Collected data entries:
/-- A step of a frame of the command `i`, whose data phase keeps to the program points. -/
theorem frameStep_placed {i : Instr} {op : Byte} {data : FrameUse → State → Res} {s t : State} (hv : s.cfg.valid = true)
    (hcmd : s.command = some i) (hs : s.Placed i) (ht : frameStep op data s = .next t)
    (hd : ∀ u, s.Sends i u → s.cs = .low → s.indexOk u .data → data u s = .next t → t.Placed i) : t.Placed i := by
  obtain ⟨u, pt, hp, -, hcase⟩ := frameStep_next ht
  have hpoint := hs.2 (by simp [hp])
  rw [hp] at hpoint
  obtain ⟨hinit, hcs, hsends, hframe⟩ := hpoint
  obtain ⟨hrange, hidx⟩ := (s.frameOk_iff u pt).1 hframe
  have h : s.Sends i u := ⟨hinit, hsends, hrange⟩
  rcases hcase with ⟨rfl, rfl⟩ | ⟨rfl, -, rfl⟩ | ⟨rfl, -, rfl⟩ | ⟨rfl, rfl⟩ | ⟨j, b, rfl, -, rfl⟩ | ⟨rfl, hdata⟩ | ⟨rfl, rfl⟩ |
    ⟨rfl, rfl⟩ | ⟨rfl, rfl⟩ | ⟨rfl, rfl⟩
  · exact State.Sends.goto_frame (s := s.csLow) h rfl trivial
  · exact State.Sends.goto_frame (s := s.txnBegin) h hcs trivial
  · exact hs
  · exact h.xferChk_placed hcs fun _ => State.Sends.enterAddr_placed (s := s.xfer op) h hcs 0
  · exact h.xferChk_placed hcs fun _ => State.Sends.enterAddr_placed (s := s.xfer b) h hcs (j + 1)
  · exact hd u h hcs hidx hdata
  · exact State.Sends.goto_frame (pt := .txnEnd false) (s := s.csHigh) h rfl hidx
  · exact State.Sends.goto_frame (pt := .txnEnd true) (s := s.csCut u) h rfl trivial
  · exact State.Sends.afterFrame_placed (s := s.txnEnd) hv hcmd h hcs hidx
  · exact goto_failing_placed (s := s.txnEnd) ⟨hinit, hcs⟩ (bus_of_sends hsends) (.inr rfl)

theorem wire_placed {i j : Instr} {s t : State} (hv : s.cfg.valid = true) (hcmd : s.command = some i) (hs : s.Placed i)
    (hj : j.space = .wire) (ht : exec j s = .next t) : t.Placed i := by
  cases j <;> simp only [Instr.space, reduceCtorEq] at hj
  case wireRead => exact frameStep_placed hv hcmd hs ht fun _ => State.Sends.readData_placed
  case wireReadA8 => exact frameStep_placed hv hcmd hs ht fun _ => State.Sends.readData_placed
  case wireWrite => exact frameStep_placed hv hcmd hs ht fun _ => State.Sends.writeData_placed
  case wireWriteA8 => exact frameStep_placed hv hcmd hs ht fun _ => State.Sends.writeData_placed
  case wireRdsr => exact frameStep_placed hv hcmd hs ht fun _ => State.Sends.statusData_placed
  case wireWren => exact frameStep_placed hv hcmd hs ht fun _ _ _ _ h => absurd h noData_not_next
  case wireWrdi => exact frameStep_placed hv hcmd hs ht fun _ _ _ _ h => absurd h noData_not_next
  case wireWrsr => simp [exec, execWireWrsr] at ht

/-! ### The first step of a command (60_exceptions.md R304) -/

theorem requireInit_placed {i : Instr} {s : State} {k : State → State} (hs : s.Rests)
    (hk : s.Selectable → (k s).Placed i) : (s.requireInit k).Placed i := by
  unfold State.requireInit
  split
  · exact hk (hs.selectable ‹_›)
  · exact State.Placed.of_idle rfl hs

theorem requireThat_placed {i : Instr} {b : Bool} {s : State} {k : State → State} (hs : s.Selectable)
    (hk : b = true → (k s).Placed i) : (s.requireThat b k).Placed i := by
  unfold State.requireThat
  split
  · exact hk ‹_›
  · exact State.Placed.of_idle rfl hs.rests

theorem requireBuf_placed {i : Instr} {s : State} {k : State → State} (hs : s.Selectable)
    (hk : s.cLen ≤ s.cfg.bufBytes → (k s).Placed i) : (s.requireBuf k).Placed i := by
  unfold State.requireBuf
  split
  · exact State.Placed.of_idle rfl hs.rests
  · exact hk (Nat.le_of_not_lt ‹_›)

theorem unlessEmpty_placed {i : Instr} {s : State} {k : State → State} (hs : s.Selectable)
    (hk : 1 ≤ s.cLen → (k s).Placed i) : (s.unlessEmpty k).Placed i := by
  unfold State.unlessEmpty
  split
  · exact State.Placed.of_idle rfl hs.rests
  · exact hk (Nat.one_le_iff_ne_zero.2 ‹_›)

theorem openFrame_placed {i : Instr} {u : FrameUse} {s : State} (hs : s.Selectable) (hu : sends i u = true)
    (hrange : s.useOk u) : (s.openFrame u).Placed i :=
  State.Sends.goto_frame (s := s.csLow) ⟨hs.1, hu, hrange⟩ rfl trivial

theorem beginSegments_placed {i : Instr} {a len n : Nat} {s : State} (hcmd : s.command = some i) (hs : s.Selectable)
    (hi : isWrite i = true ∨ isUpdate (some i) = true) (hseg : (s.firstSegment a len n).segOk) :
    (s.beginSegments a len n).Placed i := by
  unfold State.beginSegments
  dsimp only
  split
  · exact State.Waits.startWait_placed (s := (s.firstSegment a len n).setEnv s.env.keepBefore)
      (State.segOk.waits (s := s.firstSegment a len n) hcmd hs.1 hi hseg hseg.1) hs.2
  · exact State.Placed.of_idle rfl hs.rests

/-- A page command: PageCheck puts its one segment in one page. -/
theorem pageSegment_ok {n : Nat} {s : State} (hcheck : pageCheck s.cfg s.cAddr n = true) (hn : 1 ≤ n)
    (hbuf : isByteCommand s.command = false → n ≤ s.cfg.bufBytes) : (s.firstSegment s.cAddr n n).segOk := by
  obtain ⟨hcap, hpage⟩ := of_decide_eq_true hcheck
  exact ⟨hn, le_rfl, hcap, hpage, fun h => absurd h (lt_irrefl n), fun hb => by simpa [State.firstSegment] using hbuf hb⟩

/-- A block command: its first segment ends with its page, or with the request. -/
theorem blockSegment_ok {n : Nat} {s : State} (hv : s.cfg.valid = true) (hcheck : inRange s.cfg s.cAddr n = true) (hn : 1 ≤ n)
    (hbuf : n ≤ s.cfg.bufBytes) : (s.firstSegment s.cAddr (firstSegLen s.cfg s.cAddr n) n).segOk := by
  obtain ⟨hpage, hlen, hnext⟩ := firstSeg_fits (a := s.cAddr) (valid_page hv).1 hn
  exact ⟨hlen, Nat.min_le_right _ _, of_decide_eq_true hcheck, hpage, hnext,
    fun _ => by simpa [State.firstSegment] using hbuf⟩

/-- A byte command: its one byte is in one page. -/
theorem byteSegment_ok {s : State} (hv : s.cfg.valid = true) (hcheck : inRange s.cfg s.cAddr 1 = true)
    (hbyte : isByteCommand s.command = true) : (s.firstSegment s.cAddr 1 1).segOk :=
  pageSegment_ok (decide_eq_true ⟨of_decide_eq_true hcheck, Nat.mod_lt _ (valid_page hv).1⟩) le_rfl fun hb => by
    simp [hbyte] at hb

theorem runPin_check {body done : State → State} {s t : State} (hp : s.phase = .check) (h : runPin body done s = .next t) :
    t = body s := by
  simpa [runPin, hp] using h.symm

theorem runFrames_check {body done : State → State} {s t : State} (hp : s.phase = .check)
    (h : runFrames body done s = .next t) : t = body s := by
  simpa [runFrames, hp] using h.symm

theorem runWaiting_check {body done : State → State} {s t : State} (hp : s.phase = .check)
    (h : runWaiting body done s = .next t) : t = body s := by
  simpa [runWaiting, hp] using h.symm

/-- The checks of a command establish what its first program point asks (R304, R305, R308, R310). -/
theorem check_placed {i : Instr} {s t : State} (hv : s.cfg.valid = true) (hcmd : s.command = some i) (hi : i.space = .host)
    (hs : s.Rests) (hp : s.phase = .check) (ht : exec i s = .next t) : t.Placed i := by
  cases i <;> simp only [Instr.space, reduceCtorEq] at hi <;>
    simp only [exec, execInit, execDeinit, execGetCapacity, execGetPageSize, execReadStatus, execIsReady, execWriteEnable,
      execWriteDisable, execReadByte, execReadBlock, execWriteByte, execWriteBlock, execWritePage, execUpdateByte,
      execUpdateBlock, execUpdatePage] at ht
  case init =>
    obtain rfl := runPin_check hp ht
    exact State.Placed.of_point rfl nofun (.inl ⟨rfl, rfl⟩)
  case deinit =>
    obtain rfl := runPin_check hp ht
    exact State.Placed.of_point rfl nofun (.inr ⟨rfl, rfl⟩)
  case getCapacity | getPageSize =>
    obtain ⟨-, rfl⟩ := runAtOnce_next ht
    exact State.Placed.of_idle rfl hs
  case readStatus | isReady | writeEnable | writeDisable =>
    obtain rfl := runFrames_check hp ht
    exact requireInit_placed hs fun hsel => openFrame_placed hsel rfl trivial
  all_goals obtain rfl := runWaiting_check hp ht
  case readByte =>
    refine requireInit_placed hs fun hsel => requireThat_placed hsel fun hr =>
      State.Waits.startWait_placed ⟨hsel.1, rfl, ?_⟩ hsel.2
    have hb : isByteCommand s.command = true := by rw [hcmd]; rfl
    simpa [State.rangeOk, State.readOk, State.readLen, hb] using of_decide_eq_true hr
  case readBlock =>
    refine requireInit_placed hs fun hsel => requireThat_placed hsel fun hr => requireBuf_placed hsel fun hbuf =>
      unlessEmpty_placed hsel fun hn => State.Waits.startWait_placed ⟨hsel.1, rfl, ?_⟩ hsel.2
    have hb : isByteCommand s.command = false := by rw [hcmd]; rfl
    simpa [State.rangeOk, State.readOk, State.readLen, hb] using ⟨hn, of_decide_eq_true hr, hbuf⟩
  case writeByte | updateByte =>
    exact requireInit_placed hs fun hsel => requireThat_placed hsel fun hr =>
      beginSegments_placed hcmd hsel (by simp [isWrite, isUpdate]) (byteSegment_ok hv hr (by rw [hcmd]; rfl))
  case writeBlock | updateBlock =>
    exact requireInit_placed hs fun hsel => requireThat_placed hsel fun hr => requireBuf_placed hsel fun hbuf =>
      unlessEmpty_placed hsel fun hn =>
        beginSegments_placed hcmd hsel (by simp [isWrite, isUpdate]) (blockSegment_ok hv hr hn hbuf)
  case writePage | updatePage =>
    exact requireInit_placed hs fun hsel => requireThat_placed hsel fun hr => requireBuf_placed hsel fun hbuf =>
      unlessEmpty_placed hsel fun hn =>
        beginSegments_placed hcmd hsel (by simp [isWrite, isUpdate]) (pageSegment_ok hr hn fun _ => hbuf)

- _What the task requires_
Starting at the first line of the entries above, please extract each line up to and including the line with "s.csHigh) h rfl hidx", unchanged, and add nothing.

- _Completed task_
/-- A step of a frame of the command `i`, whose data phase keeps to the program points. -/
theorem frameStep_placed {i : Instr} {op : Byte} {data : FrameUse → State → Res} {s t : State} (hv : s.cfg.valid = true)
    (hcmd : s.command = some i) (hs : s.Placed i) (ht : frameStep op data s = .next t)
    (hd : ∀ u, s.Sends i u → s.cs = .low → s.indexOk u .data → data u s = .next t → t.Placed i) : t.Placed i := by
  obtain ⟨u, pt, hp, -, hcase⟩ := frameStep_next ht
  have hpoint := hs.2 (by simp [hp])
  rw [hp] at hpoint
  obtain ⟨hinit, hcs, hsends, hframe⟩ := hpoint
  obtain ⟨hrange, hidx⟩ := (s.frameOk_iff u pt).1 hframe
  have h : s.Sends i u := ⟨hinit, hsends, hrange⟩
  rcases hcase with ⟨rfl, rfl⟩ | ⟨rfl, -, rfl⟩ | ⟨rfl, -, rfl⟩ | ⟨rfl, rfl⟩ | ⟨j, b, rfl, -, rfl⟩ | ⟨rfl, hdata⟩ | ⟨rfl, rfl⟩ |
    ⟨rfl, rfl⟩ | ⟨rfl, rfl⟩ | ⟨rfl, rfl⟩
  · exact State.Sends.goto_frame (s := s.csLow) h rfl trivial
  · exact State.Sends.goto_frame (s := s.txnBegin) h hcs trivial
  · exact hs
  · exact h.xferChk_placed hcs fun _ => State.Sends.enterAddr_placed (s := s.xfer op) h hcs 0
  · exact h.xferChk_placed hcs fun _ => State.Sends.enterAddr_placed (s := s.xfer b) h hcs (j + 1)
  · exact hd u h hcs hidx hdata
  · exact State.Sends.goto_frame (pt := .txnEnd false) (s := s.csHigh) h rfl hidx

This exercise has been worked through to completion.